The New Normal

Welcome to the new normal. As the results trickled in on Election Night this year and it became clear that the national electorate — or at least enough of it — was rejecting the Tea Party and conservative dogma, re-electing President Barack Obama and adding to the Democrats’ Senate majority, something else was percolating, something the election night pundits were not discussing.

Marriage-equality ballot measures were winning in three states — Maine, Maryland and Washington — while a fourth gay-themed initiative — Minnesota’s attempt to enshrine anti-gay discrimination in its state constitution — was going down to defeat.

What a difference four years makes.

In 2008, even as Barack Obama was rolling up an impressive national victory and carrying California by a wide margin, voters in the Golden State chose to overrule their own state courts and ban same-sex marriage. More recently, in May of this year, North Carolina voters backed a state constitutional change banning same-sex marriage, which only reinforced its statutory ban.

The national mood has been shifting since 2004, when George Bush and the Republican Party used a collection of anti-gay ballot initiatives to boost conservative turnout and win at the ballot box. Since then, just three states have endorsed bans (Arizona approved one in 2009 after defeating a more harshly worded ballot measure three years earlier), while numerous others have moved toward marriage equality.

Before the Nov. 6 vote, six states and the District of Columbia had legalized same-sex marriage, three by court action (Massachusetts, Iowa and Connecticut) three legislatively (New York, Vermont and New Hampshire). We can now add Maine, Maryland and Washington to the mix.

Maine is an interesting case. The state legislature had legalized gay marriage in 2009, but was overruled by a statewide referendum that November. The LGBT community and its supporters immediately got to work.

As the Bangor Daily News reports, advocates began planning for a 2012 ballot initiative. That meant collecting signatures and reframing the issue as one of commitment and love, as opposed to one of fear and paranoia.

“Supporters from Portland to Presque Isle thought that truth and love are more powerful than fear and deception,” Matt McTighe, campaign manager of Mainers United for Marriage, said in a victory speech reported in the Portland Press Herald.

In New Jersey, the state Supreme Court has been pushing the Legislature to legalize same-sex marriage and legislation was passed by a Democratic Legislature. It was vetoed by Gov. Chris Christie, a Republican, who said he preferred that voters make the decision at the ballot box.

I remain skeptical of ballot initiatives for same-sex marriage, even though it is clear that the public mood has shifted. As New Jersey state Assemblyman Reed Gusciora, the first openly gay member of the state Legislature, has said repeatedly, we shouldn’t be putting civil rights on the ballot. It sets a terrible precedent, allowing the majority to determine the rights of the minority.

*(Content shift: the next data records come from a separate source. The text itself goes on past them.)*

/-- A firing, decided by its start and its run: ignored when disabled; refused with TRIGGER_REFUSED when parked; merged
into a READY run; recorded for a run at work; a hold firing restarts the timer (that it gives one to a run made without:
log entry 41). With no run of its trigger it is taken: the run takes the captured values and the continue point, every
run of the cancel set is retired CANCELLED (by rising index, so that the latest outcome record is that of the highest:
log entry 44; the last step of one DAMAGED at its first: log entry 12) with its continue point, the relock timer stops,
and the new run preempts an ACTIVE run of lower priority
that is left. A CRASH firing first retires every other run and clears every continue point, refire record and the relock
timer; its run has priority 3 and no hold timer. The moments on the clock are log entry 2's. -/
def Obligations.FiringsAreDecidedByTheRun : Prop :=
  (∀ (f : Firing) (s : State), f.trigger ≠ .crash →
    (firingStart s f = none → fire f s = (s, .triggerDisabled)) ∧
    (∀ i r, firingStart s f = some i → runAt s f.trigger = some r →
      (r.state = .faulted → fire f s = (raise .triggerRefused s, .triggerParked)) ∧
      (r.state ≠ .faulted → (triggerAt s f.trigger).holdToRun = true → f.holdMark = true →
        fire f s = (setRun f.trigger (some { r with hold := some (s.now + ms 600) }) s, .fired)) ∧
      (((triggerAt s f.trigger).holdToRun = false ∨ f.holdMark = false) →
        (r.state = .ready → fire f s = (s, .fired)) ∧
        (r.state = .active ∨ r.state = .suspended → fire f s = (setRefire f.trigger (some f.carried) s, .fired))))) ∧
  -- a firing that is taken
  (∀ (f : Firing) (i : Fin 64) (s : State), f.trigger ≠ .crash → firingStart s f = some i →
    runAt s f.trigger = none →
    let t := f.trigger
    let tr := triggerAt s t
    let x := (fire f s).1
    let cancels := fun u => u ≠ t ∧ tr.cancelSet.getLsbD (triggerIndex u).val = true
    (fire f s).2 = .fired ∧
    (∃ r, runAt x t = some r ∧ r.serial = s.engine.nextSerial ∧ r.origin = f.carried.origin ∧
      r.role = f.carried.role ∧ r.slot = f.carried.slot ∧ r.steps = 0 ∧ r.step = none ∧ r.fault = none ∧
      r.pause = none ∧ r.searchWait = false ∧ (∀ a, r.remaining.get a = false ∧ r.outcomes.get a = none) ∧
      r.hold = (if tr.holdToRun then some (s.now + ms 600) else none) ∧
      (tr.staging = .always → r.staged = true) ∧ (tr.staging = .never → r.staged = false) ∧
      (tr.staging = .keyProfile →
        (r.staged = true ↔ ∃ p, f.carried.profile = some p ∧ p.unlockMode = .originFirst)) ∧
      (f.request = none → r.priority = tr.priority) ∧ (∀ q, f.request = some q → r.priority = q.2) ∧
      (continueAt s t = none → r.stepIndex = i) ∧ (∀ c, continueAt s t = some c → r.stepIndex = c.step) ∧
      -- the engine's holder
      (activeTrigger s = none → r.state = .ready) ∧
      (∀ u, activeTrigger s = some u → cancels u → engineInvariant s → r.state = .ready) ∧
      (∀ u y, activeTrigger s = some u → ¬cancels u → runAt s u = some y →
        (r.priority ≤ y.priority → r.state = .ready ∧ runAt x u = some y) ∧
        (y.priority < r.priority → r.state = .active ∧
          runAt x u = some { y with
            state := .suspended,
            pause := y.pause.map fun p => match p.since with
              | some e => { left := p.left - (s.now - e), since := none }
              | none => p }))) ∧
    x.engine.nextSerial = s.engine.nextSerial + 1 ∧ x.engine.relock = none ∧ continueAt x t = none ∧
    refireAt x t = refireAt s t ∧
    (∀ u, cancels u → runAt x u = none ∧ continueAt x u = none) ∧
    (∀ u y, cancels u → runAt s u = some y → refireAt x u = none ∧ raised .chainDone x = true ∧
      ((∀ v z, cancels v → runAt s v = some z → (triggerIndex v).val ≤ (triggerIndex u).val) →
        x.engine.latest = some { trigger := u, outcome := .cancelled, slot := y.slot,
                                 lastStep := if y.steps = 0 then none else some y.stepIndex })) ∧
    (∀ u, u ≠ t → ¬cancels u → continueAt x u = continueAt s u ∧ refireAt x u = refireAt s u ∧
      (activeTrigger s ≠ some u → activeTrigger s = none ∨ engineInvariant s → runAt x u = runAt s u))) ∧
  -- a CRASH firing
  (∀ s : State,
    let y := crashSweep s
    (∀ u, u ≠ .crash → runAt y u = none ∧ refireAt y u = none) ∧ (∀ u, continueAt y u = none) ∧
    y.engine.relock = none ∧ runAt y .crash = runAt s .crash ∧ refireAt y .crash = refireAt s .crash ∧
    y.engine.nextSerial = s.engine.nextSerial ∧
    (∀ u z, u ≠ .crash → runAt s u = some z → raised .chainDone y = true ∧
      ((∀ v r, v ≠ .crash → runAt s v = some r → (triggerIndex v).val ≤ (triggerIndex u).val) →
        y.engine.latest = some { trigger := u, outcome := .cancelled, slot := z.slot,
                                 lastStep := if z.steps = 0 then none else some z.stepIndex })) ∧
    ((∀ u, u ≠ .crash → runAt s u = none) → y.engine.latest = s.engine.latest)) ∧
  ∀ (f : Firing) (s : State), f.trigger = .crash → f.request = none → f.holdMark = false →
    let y := crashSweep s
    ((triggerAt s .crash).start = none → fire f s = (y, .triggerDisabled)) ∧
    (∀ i, (triggerAt s .crash).start = some i →
      (∀ r, runAt s .crash = some r →
        (r.state = .faulted → fire f s = (raise .triggerRefused y, .triggerParked)) ∧
        (r.state = .ready → fire f s = (y, .fired)) ∧
        (r.state = .active ∨ r.state = .suspended → fire f s = (setRefire .crash (some f.carried) y, .fired))) ∧
      (runAt s .crash = none → (fire f s).2 = .fired ∧ (∀ u, u ≠ .crash → runAt (fire f s).1 u = none) ∧
        ∃ r, runAt (fire f s).1 .crash = some r ∧ r.state = .ready ∧ r.priority = 3 ∧ r.hold = none ∧
          r.stepIndex = i ∧ r.steps = 0 ∧ r.step = none ∧ r.fault = none ∧ r.serial = s.engine.nextSerial ∧
          r.origin = f.carried.origin ∧ r.role = f.carried.role ∧ r.slot = f.carried.slot))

But it also is clear from the public polling that New Jersey voters have come around. They have been telling pollsters that they support the right of their gay and lesbian neighbors to marry and would likely support them at the ballot box.

The unfortunate reality is that the state might not get to marriage equality without a referendum, given Christie’s opposition and the likelihood that he will be in office through 2017. Pragmatism may have to trump principle in this case.

One thing is clear, though. There no longer is a consensus on the issue nationally and, as with so many issues, we have fractured along regional lines. The states of the Old South have been pretty united in their opposition, while all of New England (save Rhode Island) has legalized same-sex marriage. New York has legalized it and Rhode Island, New Jersey and Delaware allow civil unions (marriage in all but name, and badly flawed as an alternative) along with relatively strong anti-discrimination laws. That means most of the Northeast (aside from Pennsylvania) has come around.

Advocates have a lot of work to do, but seems pretty clear that to win passage of marriage equality we will need to chip away state by state and region by region until the momentum is so strong even a state like Mississippi has no choice but to come along.